Quick Start

If you simply want the most important parts about symfit, you came to the right place.

Single Variable Problem

from symfit.api import Parameter, Variable, exp, Fit

A = Parameter(100, min=0)
b = Parameter()
x = Variable()
model = A * exp(x * b)

xdata = # your 1D xdata. This is a quick start guide, so I'm assuming you know how to get it.
ydata = # 1D ydata

fit = Fit(model, xdata, ydata)
fit_result = fit.execute()

# Plot the fit.
# The model *has* to be called by keyword arguments to prevent any ambiguity
y = model(x=xdata, **fit_result.params)
plt.plot(xdata, y)
plt.show()

symfit.api exposes sympy.api

symfit.api exposes the sympy api as well, so mathematical expressions such as exp, sin and pi are importable from symfit.api as well. For more, read the sympy docs.

Initial Guess

For fitting to work as desired you should always give a good initial guess for a parameter. The Parameter object can therefore be initiated with the following keywords:

  • value the initial guess value.
  • min Minimal value for the parameter.
  • max Maximal value for the parameter.
  • fixed Fix the value of the parameter during the fitting to value.

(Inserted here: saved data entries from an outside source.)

-- ==== Sys2Proof/Machine/Keys.lean ====
section
/-! DEFINITION. The key and timer instructions Ex9E, ExA1, Fx07, Fx0A, Fx15, Fx18 (46_keys_timers.md). -/

namespace Sys2Proof.Machine

/-- Ex9E (R122): KEY_INDEX_OUT_OF_RANGE with V[x] > 15. -/
def execSkp (x : Nibble) (s : State) : Result :=
  .next (if s.keyIndexValid x then s.skipIf (s.keyHeld x) else s.raiseFault .keyIndexOutOfRange)

/-- ExA1 (R123): KEY_INDEX_OUT_OF_RANGE with V[x] > 15. -/
def execSknp (x : Nibble) (s : State) : Result :=
  .next (if s.keyIndexValid x then s.skipIf (!s.keyHeld x) else s.raiseFault .keyIndexOutOfRange)

/-- Fx07 (R124): DT as this cycle's tick left it. -/
def execLdVxDT (x : Nibble) (s : State) : Result := .next (s.setReg x s.DT).advance

/-- Fx0A (R125): enters the key wait; the register is written when the wait resolves (R74). -/
def execLdVxK (x : Nibble) (s : State) : Result := .next (s.setMode (.waitingForKey x)).advance

/-- Fx15 (R126). -/
def execLdDTVx (x : Nibble) (s : State) : Result := .next (s.setDT (s.reg x)).advance

/-- Fx18 (R127). -/
def execLdSTVx (x : Nibble) (s : State) : Result := .next (s.setST (s.reg x)).advance

end Sys2Proof.Machine
end

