-- ==== Sys2Proof/Machine/HostMoves.lean ====
section
/-! DEFINITION. What the host can do to the core (R149): construct or reset, load, step. Reading the state needs no move. -/

namespace Sys2Proof.Machine

/-- Reset (R151): exactly construct, with the same GLYPHS and MEM_INIT. What the host will drive later and the index of
the free input values belong to the host and are kept (log entry 6). -/
def State.hostReset (s : State) : State :=
  { State.reset with inputs := s.inputs, activations := s.activations }

/-- The most bytes a load copies: 4096 - 0x200 (R153). -/
def loadLimit : Nat := 3584

/-- Load (R153-R155): copies the image to 0x200 on, cut off at the end of memory; only before the first step. -/
def loadImage (image : List Byte) (s : State) : Result :=
  if s.started then .refused .loadAfterFirstStep
  else .next (s.writeBytes 0x200 (image.take loadLimit))

/-- The result `truncated` of load (R153, R154). -/
def truncated (image : List Byte) : Bool := decide (image.length > loadLimit)

/-- A move of the host (R149). -/
inductive HostMove where
  | reset
  | load (image : List Byte)
  | step (input : StepInput)
  deriving DecidableEq, Repr

/-- The state after a move of the host's. -/
def hostMove (m : HostMove) (s : State) : Result :=
  match m with
  | .reset => .next s.hostReset
  | .load image => loadImage image s
  | .step input => Sys2Proof.Machine.step { s with inputs := input :: s.inputs }

end Sys2Proof.Machine
end

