-- ==== Sys2Proof/Laws/Registers.lean ====
section
/-! SUPPORT. The V registers and the return stack: what a read gives after each update. -/

namespace Sys2Proof.Machine

variable (s : State)

/-- A register after a register write. -/
theorem State.reg_setReg (x y : Nibble) (b : Byte) : (s.setReg x b).reg y = if y = x then b else s.reg y := by
  simp only [State.reg, State.setReg, Vector.getElem_set, BitVec.toNat_inj, eq_comm]

@[simp] theorem State.reg_setReg_same (x : Nibble) (b : Byte) : (s.setReg x b).reg x = b := by
  simp [State.reg_setReg]

theorem State.reg_setReg_of_ne {x y : Nibble} (h : y ≠ x) (b : Byte) : (s.setReg x b).reg y = s.reg y := by
  simp [State.reg_setReg, h]

/-- Registers depend on the field V alone. -/
theorem State.reg_congr {s t : State} (h : t.V = s.V) (y : Nibble) : t.reg y = s.reg y := by
  simp only [State.reg, h]

@[simp] theorem State.reg_setI (v : Word) (y : Nibble) : (s.setI v).reg y = s.reg y := rfl
@[simp] theorem State.reg_setPc (a : Addr) (y : Nibble) : (s.setPc a).reg y = s.reg y := rfl
@[simp] theorem State.reg_setDT (v : Byte) (y : Nibble) : (s.setDT v).reg y = s.reg y := rfl
@[simp] theorem State.reg_setST (v : Byte) (y : Nibble) : (s.setST v).reg y = s.reg y := rfl
@[simp] theorem State.reg_setMode (m : Mode) (y : Nibble) : (s.setMode m).reg y = s.reg y := rfl
@[simp] theorem State.reg_setScreen (f : FrameBuffer) (y : Nibble) : (s.setScreen f).reg y = s.reg y := rfl
@[simp] theorem State.reg_raiseFault (c : FaultCode) (y : Nibble) : (s.raiseFault c).reg y = s.reg y := rfl
@[simp] theorem State.reg_writeByte (a : Nat) (b : Byte) (y : Nibble) : (s.writeByte a b).reg y = s.reg y := rfl
@[simp] theorem State.reg_activate (y : Nibble) : s.activate.reg y = s.reg y := rfl
@[simp] theorem State.reg_sampleKeys (y : Nibble) : s.sampleKeys.reg y = s.reg y := rfl
@[simp] theorem State.reg_clearRedraw (y : Nibble) : s.clearRedraw.reg y = s.reg y := rfl
@[simp] theorem State.reg_tickTimers (y : Nibble) : s.tickTimers.reg y = s.reg y := rfl
@[simp] theorem State.reg_giveBack (r : Bool) (y : Nibble) : (s.giveBack r).reg y = s.reg y := rfl

@[simp] theorem State.reg_writeBytes (a : Nat) (bs : List Byte) (y : Nibble) : (s.writeBytes a bs).reg y = s.reg y := by
  rw [State.writeBytes_eq]
  rfl

@[simp] theorem State.readByte_setReg (x : Nibble) (b : Byte) (a : Nat) : (s.setReg x b).readByte a = s.readByte a := rfl
@[simp] theorem State.readByte_setI (v : Word) (a : Nat) : (s.setI v).readByte a = s.readByte a := rfl
@[simp] theorem State.readByte_setPc (p : Addr) (a : Nat) : (s.setPc p).readByte a = s.readByte a := rfl
@[simp] theorem State.readByte_setDT (v : Byte) (a : Nat) : (s.setDT v).readByte a = s.readByte a := rfl
@[simp] theorem State.readByte_setST (v : Byte) (a : Nat) : (s.setST v).readByte a = s.readByte a := rfl
@[simp] theorem State.readByte_setMode (m : Mode) (a : Nat) : (s.setMode m).readByte a = s.readByte a := rfl
@[simp] theorem State.readByte_setScreen (f : FrameBuffer) (a : Nat) : (s.setScreen f).readByte a = s.readByte a := rfl
@[simp] theorem State.readByte_raiseFault (c : FaultCode) (a : Nat) : (s.raiseFault c).readByte a = s.readByte a := rfl
@[simp] theorem State.readByte_loadRegs (b : Nat) (x : Nibble) (a : Nat) : (s.loadRegs b x).readByte a = s.readByte a := rfl
@[simp] theorem State.readByte_activate (a : Nat) : s.activate.readByte a = s.readByte a := rfl
@[simp] theorem State.readByte_sampleKeys (a : Nat) : s.sampleKeys.readByte a = s.readByte a := rfl
@[simp] theorem State.readByte_clearRedraw (a : Nat) : s.clearRedraw.readByte a = s.readByte a := rfl
@[simp] theorem State.readByte_tickTimers (a : Nat) : s.tickTimers.readByte a = s.readByte a := rfl
@[simp] theorem State.readByte_giveBack (r : Bool) (a : Nat) : (s.giveBack r).readByte a = s.readByte a := rfl

/-! ### Block stores and block loads leave every other field -/

@[simp] theorem State.writeBytes_V (a : Nat) (bs : List Byte) : (s.writeBytes a bs).V = s.V := by
  rw [State.writeBytes_eq]

@[simp] theorem State.writeBytes_I (a : Nat) (bs : List Byte) : (s.writeBytes a bs).I = s.I := by
  rw [State.writeBytes_eq]

@[simp] theorem State.writeBytes_pc (a : Nat) (bs : List Byte) : (s.writeBytes a bs).pc = s.pc := by
  rw [State.writeBytes_eq]

@[simp] theorem State.writeBytes_stack (a : Nat) (bs : List Byte) : (s.writeBytes a bs).stack = s.stack := by
  rw [State.writeBytes_eq]

@[simp] theorem State.writeBytes_sp (a : Nat) (bs : List Byte) : (s.writeBytes a bs).sp = s.sp := by
  rw [State.writeBytes_eq]

@[simp] theorem State.writeBytes_DT (a : Nat) (bs : List Byte) : (s.writeBytes a bs).DT = s.DT := by
  rw [State.writeBytes_eq]

@[simp] theorem State.writeBytes_ST (a : Nat) (bs : List Byte) : (s.writeBytes a bs).ST = s.ST := by
  rw [State.writeBytes_eq]

@[simp] theorem State.writeBytes_fb (a : Nat) (bs : List Byte) : (s.writeBytes a bs).fb = s.fb := by
  rw [State.writeBytes_eq]

@[simp] theorem State.writeBytes_keyState (a : Nat) (bs : List Byte) : (s.writeBytes a bs).keyState = s.keyState := by
  rw [State.writeBytes_eq]

@[simp] theorem State.writeBytes_mode (a : Nat) (bs : List Byte) : (s.writeBytes a bs).mode = s.mode := by
  rw [State.writeBytes_eq]

@[simp] theorem State.writeBytes_redrawPending (a : Nat) (bs : List Byte) : (s.writeBytes a bs).redrawPending = s.redrawPending := by
  rw [State.writeBytes_eq]

@[simp] theorem State.writeBytes_fault (a : Nat) (bs : List Byte) : (s.writeBytes a bs).fault = s.fault := by
  rw [State.writeBytes_eq]

@[simp] theorem State.writeBytes_keySample (a : Nat) (bs : List Byte) : (s.writeBytes a bs).keySample = s.keySample := by
  rw [State.writeBytes_eq]

@[simp] theorem State.writeBytes_randByte (a : Nat) (bs : List Byte) : (s.writeBytes a bs).randByte = s.randByte := by
  rw [State.writeBytes_eq]

@[simp] theorem State.writeBytes_redrawOut (a : Nat) (bs : List Byte) : (s.writeBytes a bs).redrawOut = s.redrawOut := by
  rw [State.writeBytes_eq]

@[simp] theorem State.writeBytes_faultOut (a : Nat) (bs : List Byte) : (s.writeBytes a bs).faultOut = s.faultOut := by
  rw [State.writeBytes_eq]

@[simp] theorem State.writeBytes_inputs (a : Nat) (bs : List Byte) : (s.writeBytes a bs).inputs = s.inputs := by
  rw [State.writeBytes_eq]

@[simp] theorem State.writeBytes_activations (a : Nat) (bs : List Byte) : (s.writeBytes a bs).activations = s.activations := by
  rw [State.writeBytes_eq]

@[simp] theorem State.writeBytes_started (a : Nat) (bs : List Byte) : (s.writeBytes a bs).started = s.started := by
  rw [State.writeBytes_eq]

@[simp] theorem State.loadRegs_I (b : Nat) (x : Nibble) : (s.loadRegs b x).I = s.I := rfl
@[simp] theorem State.loadRegs_pc (b : Nat) (x : Nibble) : (s.loadRegs b x).pc = s.pc := rfl
@[simp] theorem State.loadRegs_stack (b : Nat) (x : Nibble) : (s.loadRegs b x).stack = s.stack := rfl
@[simp] theorem State.loadRegs_sp (b : Nat) (x : Nibble) : (s.loadRegs b x).sp = s.sp := rfl
@[simp] theorem State.loadRegs_DT (b : Nat) (x : Nibble) : (s.loadRegs b x).DT = s.DT := rfl
@[simp] theorem State.loadRegs_ST (b : Nat) (x : Nibble) : (s.loadRegs b x).ST = s.ST := rfl
@[simp] theorem State.loadRegs_fb (b : Nat) (x : Nibble) : (s.loadRegs b x).fb = s.fb := rfl
@[simp] theorem State.loadRegs_keyState (b : Nat) (x : Nibble) : (s.loadRegs b x).keyState = s.keyState := rfl
@[simp] theorem State.loadRegs_mode (b : Nat) (x : Nibble) : (s.loadRegs b x).mode = s.mode := rfl
@[simp] theorem State.loadRegs_redrawPending (b : Nat) (x : Nibble) : (s.loadRegs b x).redrawPending = s.redrawPending := rfl
@[simp] theorem State.loadRegs_fault (b : Nat) (x : Nibble) : (s.loadRegs b x).fault = s.fault := rfl
@[simp] theorem State.loadRegs_memory (b : Nat) (x : Nibble) : (s.loadRegs b x).memory = s.memory := rfl
@[simp] theorem State.loadRegs_keySample (b : Nat) (x : Nibble) : (s.loadRegs b x).keySample = s.keySample := rfl
@[simp] theorem State.loadRegs_randByte (b : Nat) (x : Nibble) : (s.loadRegs b x).randByte = s.randByte := rfl
@[simp] theorem State.loadRegs_redrawOut (b : Nat) (x : Nibble) : (s.loadRegs b x).redrawOut = s.redrawOut := rfl
@[simp] theorem State.loadRegs_faultOut (b : Nat) (x : Nibble) : (s.loadRegs b x).faultOut = s.faultOut := rfl
@[simp] theorem State.loadRegs_inputs (b : Nat) (x : Nibble) : (s.loadRegs b x).inputs = s.inputs := rfl
@[simp] theorem State.loadRegs_activations (b : Nat) (x : Nibble) : (s.loadRegs b x).activations = s.activations := rfl
@[simp] theorem State.loadRegs_started (b : Nat) (x : Nibble) : (s.loadRegs b x).started = s.started := rfl

/-- A register after the block load of Fx65. -/
theorem State.reg_loadRegs (base : Nat) (x y : Nibble) :
    (s.loadRegs base x).reg y = if y.toNat ≤ x.toNat then s.readByte (base + y.toNat) else s.reg y := by
  simp [State.reg, State.loadRegs]

@[simp] theorem State.length_regsUpTo (x : Nibble) : (s.regsUpTo x).length = x.toNat + 1 := by
  have : x.toNat < 16 := x.isLt
  simp [State.regsUpTo]
  omega

theorem State.getElem_regsUpTo (x y : Nibble) (h : y.toNat < (s.regsUpTo x).length) :
    (s.regsUpTo x)[y.toNat] = s.reg y := by
  simp [State.regsUpTo, State.reg]

/-- A flag is 0 or 1 (R22). -/
theorem flagByte_cases (f : Bool) : flagByte f = 0#8 ∨ flagByte f = 1#8 := by
  cases f <;> simp [flagByte]

/-- Everything a push can do: the slot written, sp one up and pc at the target, or the overflow fault. -/
theorem State.pushAndGo_cases (ret target : Addr) :
    (s.sp.val < 16 ∧ (s.pushAndGo ret target).fault = s.fault ∧
      (s.pushAndGo ret target).pc = target ∧ (s.pushAndGo ret target).sp.val = s.sp.val + 1 ∧
      (∀ j : Fin 16, (s.pushAndGo ret target).slot j = if j.val = s.sp.val then ret.setWidth 16 else s.slot j) ∧
      s.pushAndGo ret target =
        { s with
          stack := (s.pushAndGo ret target).stack
          sp := (s.pushAndGo ret target).sp
          pc := target }) ∨
    (s.sp.val = 16 ∧ s.pushAndGo ret target = s.raiseFault .stackOverflow) := by
  have h17 := s.sp.isLt
  by_cases h : s.sp.val < 16
  · refine .inl ⟨h, ?_⟩
    simp only [State.pushAndGo, h, dite_true, State.slot, Vector.getElem_set, true_and, and_true]
    exact fun j => by simp [eq_comm]
  · exact .inr ⟨by omega, by simp [State.pushAndGo, h]⟩

/-- Everything a pop can do: sp one down, pc from the slot and no slot changed, or the underflow fault. -/
theorem State.popAndGo_cases :
    (∃ j : Fin 16, s.sp.val = j.val + 1 ∧
      s.popAndGo = { s with sp := ⟨j.val, by omega⟩, pc := wrap12 (s.slot j).toNat }) ∨
    (s.sp.val = 0 ∧ s.popAndGo = s.raiseFault .stackUnderflow) := by
  have h17 := s.sp.isLt
  by_cases h : s.sp.val = 0
  · exact .inr ⟨h, by simp [State.popAndGo, h]⟩
  · refine .inl ⟨⟨s.sp.val - 1, by omega⟩, by simp; omega, ?_⟩
    simp [State.popAndGo, h, State.slot]

end Sys2Proof.Machine
end

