/-- V-ALU-23. -/
theorem test_shr_ignores_y :
    after (withRegs (start 0x200 0x82F6) [(2, 4), (0xF, 0x77)]) (fun t =>
      t.reg 2 == 2 && t.reg 0xF == 0) = true := by decide

/-- V-ALU-26. -/
theorem test_subn :
    after (withRegs (start 0x200 0x8017) [(0, 0x05), (1, 0x10)]) (fun t =>
      t.reg 0 == 0x0B && t.reg 0xF == 1) = true := by decide

/-- V-ALU-29. -/
theorem test_subn_into_VF :
    after (withRegs (start 0x200 0x8F17) [(0xF, 3), (1, 5)]) (fun t =>
      t.reg 0xF == 2) = true := by decide

/-- V-ALU-30. -/
theorem test_shl :
    after (withRegs (start 0x200 0x830E) [(3, 0x81)]) (fun t =>
      t.reg 3 == 0x02 && t.reg 0xF == 1) = true := by decide

/-- V-ALU-32. -/
theorem test_shl_into_VF :
    after (withRegs (start 0x200 0x8F0E) [(0xF, 0x81)]) (fun t =>
      t.reg 0xF == 0x02) = true := by decide

/-- V-ALU-33. -/
theorem test_rnd :
    after (start 0x200 0xC30F [] 0xA7) (fun t =>
      t.reg 3 == 0x07 && t.pc == 0x202) = true := by decide

/-- V-MEM-1: the upper bits of I are cleared. -/
theorem test_ldI :
    after ({ start 0x200 0xA300 with I := 0x1234 }) (fun t =>
      t.I == 0x0300) = true := by decide

/-- V-MEM-3: I exceeds 0xFFF. -/
theorem test_addI_no_flag :
    after (withRegs { start 0x200 0xF01E with I := 0x0FFF } [(0, 1)]) (fun t =>
      t.I == 0x1000 && t.reg 0xF == 0) = true := by decide

/-- V-MEM-4. -/
theorem test_addI_wraps :
    after (withRegs { start 0x200 0xF01E with I := 0xFFFF } [(0, 1)]) (fun t =>
      t.I == 0x0000) = true := by decide

/-- V-MEM-6. -/
theorem test_ldF_unmasked :
    after (withRegs (start 0x200 0xF429) [(4, 0xFF)]) (fun t =>
      t.I == 0x04FB) = true := by decide

/-- V-MEM-9: 255 at I = 0xFFF wraps into the glyph region. -/
theorem test_ldB_wraps :
    after (withRegs { start 0x200 0xF033 with I := 0x0FFF } [(0, 0xFF)]) (fun t =>
      t.readByte 0xFFF == 2 && t.readByte 0x000 == 5 && t.readByte 0x001 == 5 && t.I == 0x0FFF) = true := by decide

/-- V-MEM-10: the byte after the last is untouched. -/
theorem test_ldMemVx :
    after ((withRegs { start 0x200 0xF255 with I := 0x400 } [(0, 1), (1, 2), (2, 3), (3, 4)]).writeByte 0x403 0x77) (fun t =>
      t.readBytes 0x400 4 == [1, 2, 3, 0x77] && t.I == 0x400) = true := by decide

/-- V-MEM-12. -/
theorem test_ldMemVx_wraps :
    after (withRegs { start 0x200 0xF155 with I := 0x1FFF } [(0, 0x11), (1, 0x22)]) (fun t =>
      t.readByte 0xFFF == 0x11 && t.readByte 0x000 == 0x22 && t.I == 0x1FFF) = true := by decide

/-- V-MEM-13: registers above x are unchanged. -/
theorem test_ldVxMem :
    after ((withRegs { start 0x200 0xF265 with I := 0x300 } [(3, 0x99)]).writeBytes 0x300 [2, 5, 4, 7]) (fun t =>
      t.reg 0 == 2 && t.reg 1 == 5 && t.reg 2 == 4 && t.reg 3 == 0x99 && t.I == 0x300) = true := by decide
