-- ==== Sys2Proof/Machine/Flags.lean ====
section
/-! DEFINITION. FLAG and the flag functions (`FLAG_RULES`, spec/10_state.md R33, R45, R46), once for both operand
widths, and the operations of the arithmetic groups over them (files 40 and 43). -/
namespace Sys2Proof.Machine

/-- One flag, by its code (R121). -/
def Flags.get (f : Flags) (n : FlagName) : Bool :=
  match n with
  | .s => f.s
  | .z => f.z
  | .v => f.v
  | .i => f.i
  | .t => f.t
  | .p => f.p
  | .h => f.h
  | .c => f.c

/-- FLAG as the byte R33 lays out: S at bit 7 down to C at bit 0. -/
def Flags.toByte (f : Flags) : Byte :=
  BitVec.ofBool f.s ++ BitVec.ofBool f.z ++ BitVec.ofBool f.v ++ BitVec.ofBool f.i
    ++ BitVec.ofBool f.t ++ BitVec.ofBool f.p ++ BitVec.ofBool f.h ++ BitVec.ofBool f.c

/-- FA (R32): FLAG in bits 15..8, Acc in bits 7..0. -/
def State.fa (s : State) : Word := s.flag.toByte ++ s.a

/-- How many of the bits below `n` are 1. -/
def onesBelow {w : Nat} (v : BitVec w) (n : Nat) : Nat :=
  match n with
  | 0 => 0
  | k + 1 => onesBelow v k + (v.getLsbD k).toNat

/-- `parity_even` (R11): the number of 1 bits is even. -/
def parityEven {w : Nat} (v : BitVec w) : Bool := decide (onesBelow v w % 2 = 0)

/-- `SZP_W` (R45). -/
def Flags.szp {w : Nat} (f : Flags) (res : BitVec w) : Flags :=
  { f with s := res.msb, z := decide (res = 0#w), p := parityEven res }

/-- An operation with one operand: its result and the flags it leaves. -/
abbrev Op1 (w : Nat) := BitVec w → Flags → BitVec w × Flags

/-- An operation with two operands: its result and the flags it leaves. -/
abbrev Op2 (w : Nat) := BitVec w → BitVec w → Flags → BitVec w × Flags

/-- `AddFlags_W` (R45): the sum is taken unbounded and reduced at the end. -/
def addFlags {w : Nat} (a b : BitVec w) (cin : Bool) (f : Flags) : BitVec w × Flags :=
  let sum := a.toNat + b.toNat + cin.toNat
  let res := BitVec.ofNat w sum
  (res, { f.szp res with
    c := decide (2 ^ w ≤ sum)
    h := decide (16 ≤ a.toNat % 16 + b.toNat % 16 + cin.toNat)
    v := (a.msb == b.msb) && (res.msb != a.msb) })

/-- `SubFlags_W` (R45): the difference may be negative; C is the borrow. -/
def subFlags {w : Nat} (a b : BitVec w) (bin : Bool) (f : Flags) : BitVec w × Flags :=
  let diff : Int := (a.toNat : Int) - b.toNat - bin.toNat
  let res := BitVec.ofInt w diff
  (res, { f.szp res with
    c := decide (diff < 0)
    h := decide (((a.toNat % 16 : Nat) : Int) - ((b.toNat % 16 : Nat) : Int) - bin.toNat < 0)
    v := (a.msb != b.msb) && (res.msb != a.msb) })

/-- ADD (R160, R161, R345, R380). -/
def opAdd {w : Nat} : Op2 w := fun a b f => addFlags a b false f
/-- ADC (R162, R163, R346, R381): `flag.C` is read before it is written. -/
def opAdc {w : Nat} : Op2 w := fun a b f => addFlags a b f.c f
/-- SUB (R164, R165, R347, R382), and the subtraction of a compare (R169, R349). -/
def opSub {w : Nat} : Op2 w := fun a b f => subFlags a b false f
/-- SBC (R166, R167, R348, R383). -/
def opSbc {w : Nat} : Op2 w := fun a b f => subFlags a b f.c f
/-- AND (R171, R172, R350, R385). -/
def opAnd {w : Nat} : Op2 w := fun a b f => (a &&& b, f.szp (a &&& b))
/-- ORR (R173, R174, R351, R386). -/
def opOrr {w : Nat} : Op2 w := fun a b f => (a ||| b, f.szp (a ||| b))
/-- XOR (R175, R176, R352, R387). -/
def opXor {w : Nat} : Op2 w := fun a b f => (a ^^^ b, f.szp (a ^^^ b))
/-- MUL (R390, R391): the low half of the product. -/
def opMul {w : Nat} : Op2 w := fun a b f =>
  let res := BitVec.ofNat w (a.toNat * b.toNat)
  (res, f.szp res)

/-- The quotient of R396, for a divisor that is not zero: unsigned, or with `DIV_SIGNED` truncated toward zero. -/
def quotient {w : Nat} (signed : Bool) (a b : BitVec w) : BitVec w :=
  if signed then BitVec.ofInt w (a.toInt.tdiv b.toInt) else BitVec.ofNat w (a.toNat / b.toNat)

/-- The remainder of R396, for a divisor that is not zero: unsigned, or with `DIV_SIGNED` of the dividend's sign. -/
def remainder {w : Nat} (signed : Bool) (a b : BitVec w) : BitVec w :=
  if signed then BitVec.ofInt w (a.toInt.tmod b.toInt) else BitVec.ofNat w (a.toNat % b.toNat)

/-- DIV (R392, R393). -/
def opDiv {w : Nat} (signed : Bool) : Op2 w := fun a b f => (quotient signed a b, f.szp (quotient signed a b))
/-- MOD (R394, R395). -/
def opMod {w : Nat} (signed : Bool) : Op2 w := fun a b f => (remainder signed a b, f.szp (remainder signed a b))

/-- A shift or rotate by one position: the result, and in C the bit moved out (R186). -/
def shifted {w : Nat} (res : BitVec w) (out : Bool) (f : Flags) : BitVec w × Flags :=
  (res, { f.szp res with c := out })

/-- ASL (R180, R360): a 0 enters at the right. -/
def opAsl {w : Nat} : Op1 w := fun v f => shifted (v <<< 1) v.msb f
/-- The 8-bit ASR (R181): a logical shift, a 0 enters at the left. -/
def opLsr {w : Nat} : Op1 w := fun v f => shifted (v >>> 1) (v.getLsbD 0) f
/-- The 16-bit ASR (R361): the sign bit stays. -/
def opAsr {w : Nat} : Op1 w := fun v f => shifted (v.sshiftRight 1) (v.getLsbD 0) f
/-- ROL (R182, R362): what enters at the right is the bit moved out, or with `ROTATE_THROUGH_CARRY` the old C. -/
def opRol {w : Nat} (throughCarry : Bool) : Op1 w := fun v f =>
  let entering := if throughCarry then f.c else v.msb
  shifted (v <<< 1 ||| (BitVec.ofBool entering).setWidth w) v.msb f
/-- ROR (R183, R363): what enters at the left is the bit moved out, or with `ROTATE_THROUGH_CARRY` the old C. -/
def opRor {w : Nat} (throughCarry : Bool) : Op1 w := fun v f =>
  let entering := if throughCarry then f.c else v.getLsbD 0
  shifted (v >>> 1 ||| (BitVec.ofBool entering).setWidth w <<< (w - 1)) (v.getLsbD 0) f
/-- COM (R184, R364): every bit inverted. -/
def opCom {w : Nat} : Op1 w := fun v f => (~~~v, f.szp (~~~v))
/-- NEG (R185, R365): `SubFlags_W(0, v, 0)`. -/
def opNeg {w : Nat} : Op1 w := fun v f => subFlags 0#w v false f

/-- The flags a float compare leaves (R446): S, Z and V from the table, the others as they were. -/
def Flags.floatCompare (f : Flags) (r : FloatOrder) : Flags :=
  match r with
  | .lt => { f with s := true, z := false, v := false }
  | .eq => { f with s := false, z := true, v := false }
  | .gt => { f with s := false, z := false, v := false }
  | .unordered => { f with s := false, z := false, v := true }

/-- The conditions of the relational jumps (R292): equal. -/
def Flags.isEq (f : Flags) : Bool := f.z
/-- R292: signed less-than. -/
def Flags.isLt (f : Flags) : Bool := f.s != f.v
/-- R292: signed less-than or equal. -/
def Flags.isLe (f : Flags) : Bool := f.z || (f.s != f.v)

end Sys2Proof.Machine
end

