-- ==== Sys2Proof/Machine/Bytes.lean ====
section
/-! DEFINITION. Halves of words, byte order, and the widening of a byte: the bit-field helpers every layer uses
(spec/00_scope.md R10, R11; spec/20_memory.md R82 to R84). -/
namespace Sys2Proof

/-- `v[15:8]`: the high half of a word (R10). -/
def hiByte (v : Word) : Byte := v.extractLsb' 8 8

/-- `v[7:0]`: the low half of a word (R10). -/
def loByte (v : Word) : Byte := v.extractLsb' 0 8

/-- `hi ++ lo` (R11). -/
def wordOf (hi lo : Byte) : Word := hi ++ lo

/-- The word whose bytes stand at an address and the next one (R82): under `big` the first byte is the high half. -/
def joinWord (o : ByteOrder) (first second : Byte) : Word :=
  match o with
  | .big => wordOf first second
  | .little => wordOf second first

/-- The byte of a word that stands at the lower address (R83). -/
def firstByte (o : ByteOrder) (v : Word) : Byte :=
  match o with
  | .big => hiByte v
  | .little => loByte v

/-- The byte of a word that stands at the higher address (R83). -/
def secondByte (o : ByteOrder) (v : Word) : Byte :=
  match o with
  | .big => loByte v
  | .little => hiByte v

/-- The two bytes of a constant of an instruction, in `BYTE_ORDER` (R128). -/
def wordBytes (o : ByteOrder) (v : Word) : List Byte :=
  [firstByte o v, secondByte o v]

/-- A byte widened to 16 bits by `TRA8_HIGH` (R342, R443): `keep` leaves the upper half of `old`. -/
def widen (mode : Tra8High) (old : Word) (v : Byte) : Word :=
  match mode with
  | .sign => v.signExtend 16
  | .zero => v.setWidth 16
  | .keep => wordOf (hiByte old) v

end Sys2Proof
end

In the example above, we might change our Parameter‘s to the following after looking at a plot of the data:

a = Parameter(value=4, min=3, max=6)

Multivariable Problem

Let M be the number of variables in your model, and N the number of data point in xdata. Symfit assumes xdata to be of shape \(N \times M\) or even \(N_1 \times \dots N_i \times M\) dimensional, as long as either the first or last axis of the array is of the same length as the number of variables in your model. Currently it is assumed that the function is not vector valued, meaning that for every datapoint in xdata, only a single y value is returned. Vector valued functions are on my ToDo list.

from symfit.api import Parameter, Variable, Fit

a = Parameter()
b = Parameter()
x = Variable()
y = Variable()
model = a * x**2 + b * y**2

xdata = # your NxM data.
ydata = # ydata

fit = Fit(model, xdata, ydata)
fit_result = fit.execute()

# Plot the fit.
z = model(x=xdata[:, 0] y=xdata[:, 1], **fit_result.params)
plt.plot(xdata, z)
plt.show()